A national bank is “established” for purposes of federal court venue only “ ‘in the place where its principal office and place of business is as specified in its organization certificate.’ . . . Even establishment of a branch office in another district will not suffice to [establish] the bank there for venue purposes. ... In essence the statute confers on national banks immunity from suit outside the district, territory, county, and city where it is located.” Northside Iron & Metal Company v. Dobson & Johnson, Inc., 480 F.2d 798, 799-800 (5th Cir. 1973). (The Supreme Court held in Citizens & Southern National Bank v. Bougas, 434 U.S. 35, 98 S.Ct. 88, 54 L.Ed.2d 218 (1977), that, for purposes of state court venue, a bank is located in charter county and county in which it conducts business at an authorized branch.)

However, the venue provision of 12 U.S.C. § 94 has been held on many occasions to be a privilege personal to the national bank, which the national bank can waive. Helco, Inc. v. First National City Bank, 470 F.2d 883 (3rd Cir. 1972); Buffum v. Chase National Bank of City of New York, 192 F.2d 58 (7th Cir. 1951). A national bank may waive the privilege in one of three ways: by express declaration, by failure to *134assert the privilege, or, by actions which are inconsistent with the assertion of the privilege. Northside Iron & Metal Co. v. Dobson & Johnson, Inc., supra; Stutsman v. Patterson, 457 F.Supp. 189 (C.D.Cal.1978).

The thrust of Plaintiff’s argument is that the Bank waived its venue privilege by delivering (via U.S. Mails) a letter of credit to Tafeo in Pittsburgh, payable upon a shipment of goods to Kentucky.
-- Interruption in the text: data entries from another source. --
-- ==== Sys2Proof/Laws/EvHost.lean ====
section
/-! SUPPORT. How the state evolves under the operations and commands of reads, windows, the link and the host's commands:
    one law for each, over the laws of Evolves.lean. -/

namespace Sys2Proof.Laws

open Sys2Proof Sys2Proof.Machine

variable {m : Nat} {s t : State}

/-! ### ReadPath.lean -/

theorem ev_addWatch (h : Ev m s t) (a1 : Nat) (a2 : Nat) (a3 : Nat)
    (hm : 0x1000 ||| m = m) : Ev m s (State.addWatch t a1 a2 a3) := by
  unfold State.addWatch
  repeat' (first | with_reducible assumption | exact sub hm (by decide) | with_reducible exact fun hw => hw |
                    with_reducible apply ev_updTr | (intro u a hu) | (intro u hu) | split | dsimp only | (intro x))

theorem ev_dropWatch (h : Ev m s t) (a1 : Nat) (a2 : Nat) (a3 : Nat)
    (hm : 0x1000 ||| m = m) : Ev m s (State.dropWatch t a1 a2 a3) := by
  unfold State.dropWatch
  repeat' (first | with_reducible assumption | exact sub hm (by decide) | with_reducible exact fun hw => hw |
                    with_reducible exact fun hw => wf_filter _ hw | with_reducible apply ev_updTr | (intro u a hu) |
                    (intro u hu) | split | dsimp only | (intro x))

theorem ev_setPred (h : Ev m s t) (a1 : Nat) (a2 : Pred)
    (hm : 0x1000 ||| m = m) : Ev m s (State.setPred t a1 a2) := by
  unfold State.setPred
  repeat' (first | with_reducible assumption | exact sub hm (by decide) | with_reducible exact fun hw => hw |
                    with_reducible exact fun hw => wf_spSet _ _ hw | with_reducible exact fun hw => wf_spSetRun _ _ hw |
                    with_reducible apply ev_updTr | with_reducible apply ev_dropWatch | (intro u a hu) | (intro u hu) |
                    split | dsimp only | (intro x))

theorem ev_fillPred (h : Ev m s t) (a1 : Nat) (a2 : MapEntry) (a3 : Bool)
    (hm : 0x1000 ||| m = m) : Ev m s (State.fillPred t a1 a2 a3) := by
  unfold State.fillPred
  repeat' (first | with_reducible assumption | exact sub hm (by decide) | with_reducible apply ev_addWatch |
                    with_reducible apply ev_setPred | (intro u a hu) | (intro u hu) | split | dsimp only | (intro x))

theorem ev_lookedUp (h : Ev m s t) (a1 : Nat) (a2 : MapEntry)
    (hm : 0x221d22 ||| m = m) : Ev m s (State.lookedUp t a1 a2) := by
  unfold State.lookedUp
  repeat' (first | with_reducible assumption | exact sub hm (by decide) | with_reducible apply ev_fillPred |
                    with_reducible apply ev_dpFaultHere | (intro u a hu) | (intro u hu) | split | dsimp only | (intro x))

theorem ev_updResult (h : Ev m s t) (a1 : Nat) (a2 : Nat) (a3 : Result → Result)
    (hm : 0x800 ||| m = m) : Ev m s (State.updResult t a1 a2 a3) := by
  unfold State.updResult
  repeat' (first | with_reducible assumption | exact sub hm (by decide) | with_reducible apply ev_updCtx | (intro u a hu) |
                    (intro u hu) | split | dsimp only | (intro x))

theorem ev_readTart (h : Ev m s t) (a1 : Ctx) (a2 : Nat) (a3 : Nat) (a4 : MapEntry) (a5 : Bool)
    (hm : 0x3800 ||| m = m) : Ev m s (State.readTart t a1 a2 a3 a4 a5) := by
  unfold State.readTart
  repeat' (first | with_reducible assumption | exact sub hm (by decide) | with_reducible apply ev_addRead |
                    (refine ev_addRead_eq ?_ _ _ _ _ _ _ _ (by with_reducible assumption) ?_) |
                    with_reducible apply ev_addWatch | with_reducible apply ev_updCtx | (intro u a hu) | (intro u hu) |
                    split | dsimp only | (intro x))

theorem ev_dropResult (h : Ev m s t) (a1 : Nat) (a2 : Nat) (a3 : Nat)
    (hm : 0x1800 ||| m = m) : Ev m s (State.dropResult t a1 a2 a3) := by
  unfold State.dropResult
  repeat' (first | with_reducible assumption | exact sub hm (by decide) | with_reducible exact fun hw => wf_filter _ hw |
                    with_reducible apply ev_dropWatch | with_reducible apply ev_updCtx | (intro u a hu) | (intro u hu) |
                    split | dsimp only | (intro x))

theorem ev_pumpReads (h : Ev m s t) (a1 : Nat)
    (hm : 0x3800 ||| m = m) : Ev m s (State.pumpReads t a1) := by
  unfold State.pumpReads
  repeat' (first | with_reducible assumption | exact sub hm (by decide) | with_reducible exact fun hw => wf_filter _ hw |
                    with_reducible apply ev_readTart | with_reducible apply ev_each | (intro u a hu) | (intro u hu) | split |
                    dsimp only | (intro x))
The case law is contrary to Plaintiff’s position. See Stutsman v. Patterson, supra; D. Nelsen & Sons, Inc. v. FDIC, 440 F.Supp. 1000 (N.D.Ill.1977); Anthony v. Drovers National Bank of Chicago, 405 F.Supp. 626 (D.S.C.1975); Tanglewood Mall, Inc. v. Chase Manhattan Bank, 371 F.Supp. 722 (W.D.Va.), aff’d 508 F.2d 838 (4th Cir. 1974). For example, in D. Nelsen & Sons, Inc. v. FDIC, supra, the court held that issuance of a letter of credit into another state did not waive the venue privilege, since doing business in a state does not in itself manifest a bank’s intent to waive its venue privilege, citing Northside Iron & Metal Co. v. Dobson & Johnson, Inc., supra.

We note, as did the court in Anthony v. Drovers National Bank of Chicago, supra at 628, that to hold that a bank waives its venue privilege by sending a letter of credit outside its “location” would “ ‘bend the law too far from the obvious intent of the legislature and render altogether meaningless the Congressional enactment favoring local suits of national banks.’ ”

An appropriate order will be entered granting the Bank’s Motion to Transfer to the Northern District of Texas, Dallas Division.

*135EXHIBIT A

. Suit was originally filed against Garland and the Bank. Garland moved to dismiss and, pursuant to agreement of all counsel, the motion was granted.

. At oral argument, counsel for the Bank agreed that even if venue were improper, the case was more properly one for transfer. This is consistent with our reading of the law that, absent an indication that suit was commenced in an improper venue for purposes of harassment, transfer of the case is preferable to dismissal. See De La Fuente v. ICC, 451 F.Supp. 867 (N.D.Ill.1978).